/-- SEND_DOORBELL, RECEIVE_DOORBELL: the ring's tail takes the value (R565). PUT_RECORD, GET_RECORD, SEND_RECORD of a channel that is on, without error
and with a record posted: a malformed record sets ERR 1; a good one runs under the next message number and queues its packet, of kind 1, 2 or 4 (R566,
R567, R569); else nothing changes. SPILL_ACK_TIMER with packets to acknowledge sends an ACK (R570), with none nothing changes. SPILL_RTO: a packet
whose timeout has passed is sent again and counted, or fails the channel when its retransmissions are used up (R571); before, nothing changes.
SPILL_WINDOW_GROW 64 us after the last ECE: the window grows by 65,536 bytes to 4 MiB at most (R572); before, nothing changes. What is not due, or
finds no case for it, changes nothing: the model's choice (log entry 20). -/
def Obligations.SpillSending : Prop :=
  (∀ (s : State) (c : BitVec 8) (n : BitVec 16), s.takes = true →
    exec (.sendDoorbell c n) s = .next (s.setCh c.toNat { s.ch c.toNat with sqTail := n }) ∧
    exec (.receiveDoorbell c n) s = .next (s.setCh c.toNat { s.ch c.toNat with rqTail := n })) ∧
  (∀ (s : State) (c : BitVec 8) (b : Bytes) (l : List Resp), s.up = true → s.chOn c.toNat = true → s.f (F.ETH_CH_STAT_ERR c.toNat) = 0 →
    (s.ch c.toNat).sqNext ≠ ringIx (s.f (F.ETH_CH_SQ_LO_LOG2_SIZE c.toNat)) (s.ch c.toNat).sqTail → recordBad (words64 8 b) = true →
    let t := (s.emit (.hostRead (s.sqBase c.toNat + BitVec.ofNat 64 (64 * (s.ch c.toNat).sqNext.toNat)) 64)).setF (F.ETH_CH_STAT_ERR c.toNat) 1
    exec (.putRecord c b l) s = .next t ∧ exec (.getRecord c b l) s = .next t ∧ exec (.sendRecord c b l) s = .next t) ∧
  (∀ (s : State) (c : BitVec 8) (b : Bytes) (l : List Resp), s.chOn c.toNat = false ∨ s.f (F.ETH_CH_STAT_ERR c.toNat) ≠ 0 ∨
      (s.ch c.toNat).sqNext = ringIx (s.f (F.ETH_CH_SQ_LO_LOG2_SIZE c.toNat)) (s.ch c.toNat).sqTail →
    exec (.putRecord c b l) s = .next s ∧ exec (.getRecord c b l) s = .next s ∧ exec (.sendRecord c b l) s = .next s) ∧
  (∀ (s : State) (c : BitVec 8) (b : Bytes) (l : List Resp), s.up = true → s.chOn c.toNat = true → s.f (F.ETH_CH_STAT_ERR c.toNat) = 0 →
    (s.ch c.toNat).sqNext ≠ ringIx (s.f (F.ETH_CH_SQ_LO_LOG2_SIZE c.toNat)) (s.ch c.toNat).sqTail → recordBad (words64 8 b) = false → s.on (F.ETH_P_STAT_UP (s.chPort c.toNat)) = false →
    s.pwr.pcieUp = true → swf chan0 s.eth.chans = true →
    let h := s.ch c.toNat
    let w (i : Nat) : R64 := (words64 8 b).getD i 0
    let n := w64 (w 5) 31 0
    let begun (k : BitVec 4) (left : Nat) (t : State) : Prop := t.out = s.out ++ [.hostRead (s.sqBase c.toNat + BitVec.ofNat 64 (64 * h.sqNext.toNat)) 64] ∧
      (t.ch c.toNat).sqNext = ringSucc (s.f (F.ETH_CH_SQ_LO_LOG2_SIZE c.toNat)) h.sqNext ∧ (t.ch c.toNat).nextMsg = h.nextMsg + 1 ∧
      (t.ch c.toNat).recs = h.recs ++ [⟨h.sqNext, words64 8 b, h.nextMsg, 0, left, stOk, 0, .running⟩] ∧ t.regs = s.regs ∧ t.mems = s.mems ∧
      ∃ p : Spill, (t.ch c.toNat).txq = h.txq ++ [p] ∧ p.kind = k ∧ p.first = true ∧ p.last = true ∧ p.msg = h.nextMsg ∧ p.payload = [] ∧
        p.dstCh = s.f (F.ETH_CH_CFG_RCH c.toNat) ∧ p.srcCh = c ∧ p.imm = BitVec.ofNat 32 (w64 (w 6) 31 0) ∧
        p.offset = (if k = 4 then 0 else w 4) ∧ (k = 2 → p.nak.toNat * 2 ^ 24 + p.len24.toNat = n)
    (w64 (w 0) 7 0 = 2 → Goes (.getRecord c b l) s (begun 2 n)) ∧
    (w64 (w 0) 7 0 = 1 → n = 0 → Goes (.putRecord c b l) s (begun 1 1)) ∧
    (w64 (w 0) 7 0 = 3 → n = 0 → Goes (.sendRecord c b l) s (begun 4 1))) ∧
  (∀ (s : State) (c : BitVec 8), s.up = true → s.chOn c.toNat = true → 0 < (s.ch c.toNat).since →
    exec (.spillAckTimer c) s = .next ((s.setCh c.toNat { s.ch c.toNat with since := 0, ce := false }).spillOut c.toNat
      { s.pkt0 c.toNat 8 with ackPsn := (s.ch c.toNat).ackPsn, ece := (s.ch c.toNat).ce, offset := ackBits (s.ch c.toNat) })) ∧
  (∀ (s : State) (c : BitVec 8), (s.ch c.toNat).since = 0 ∨ s.chOn c.toNat = false → exec (.spillAckTimer c) s = .next s) ∧
  (∀ (s : State) (c : BitVec 8) (n : R32) (x : TxPkt), s.up = true → s.chOn c.toNat = true → s.on (F.ETH_P_STAT_UP (s.chPort c.toNat)) = true →
    (s.ch c.toNat).unacked = [x] → x.pkt.psn = n → s.rto x ≤ s.now.toNat - x.sentAt.toNat → x.uncounted = false →
    x.tries < max 1 (s.f F.ETH_RTO_RETRIES).toNat →
    exec (.spillRto c n) s = .next (((s.setCh c.toNat { s.ch c.toNat with
      unacked := [{ x with tries := x.tries + 1, sentAt := s.now, fast := false }] }).incF (F.ETH_CH_STAT_RETX c.toNat) 1).spillOut c.toNat x.pkt) ∧
    (swf chan0 s.eth.chans = true → swf regReset s.regs = true → Goes (.spillRto c n) s (fun t =>
      (t.ch c.toNat).unacked = [{ x with tries := x.tries + 1, sentAt := s.now, fast := false }] ∧
      t.f (F.ETH_CH_STAT_RETX c.toNat) = s.f (F.ETH_CH_STAT_RETX c.toNat) + 1 ∧ t.mems = s.mems))) ∧
  (∀ (s : State) (c : BitVec 8) (n : R32) (x : TxPkt), s.up = true → s.chOn c.toNat = true → s.on (F.ETH_P_STAT_UP (s.chPort c.toNat)) = true →
    (s.ch c.toNat).unacked = [x] → x.pkt.psn = n → s.rto x ≤ s.now.toNat - x.sentAt.toNat → x.uncounted = false →
    max 1 (s.f F.ETH_RTO_RETRIES).toNat ≤ x.tries → exec (.spillRto c n) s = .next (s.chFail c.toNat n)) ∧
  (∀ (s : State) (c : BitVec 8) (n : R32), (∀ x ∈ (s.ch c.toNat).unacked, x.pkt.psn = n → s.now.toNat - x.sentAt.toNat < s.rto x) →
    exec (.spillRto c n) s = .next s) ∧
  (∀ (s : State) (c : BitVec 8), s.up = true → 16000 ≤ s.now.toNat - (s.ch c.toNat).lastEce.toNat → (s.ch c.toNat).txq = [] → swf chan0 s.eth.chans = true →
    exec (.spillWindowGrow c) s = .next (s.setCh c.toNat { s.ch c.toNat with win := min ((s.ch c.toNat).win + 65536) 4194304, lastEce := s.now })) ∧
  (∀ (s : State) (c : BitVec 8), s.now.toNat - (s.ch c.toNat).lastEce.toNat < 16000 → exec (.spillWindowGrow c) s = .next s)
────────────────
*WHAT IS NEEDED:* Please report, as a bare number, how many lines of the data contain the word "takes".

*SOLUTION:* 2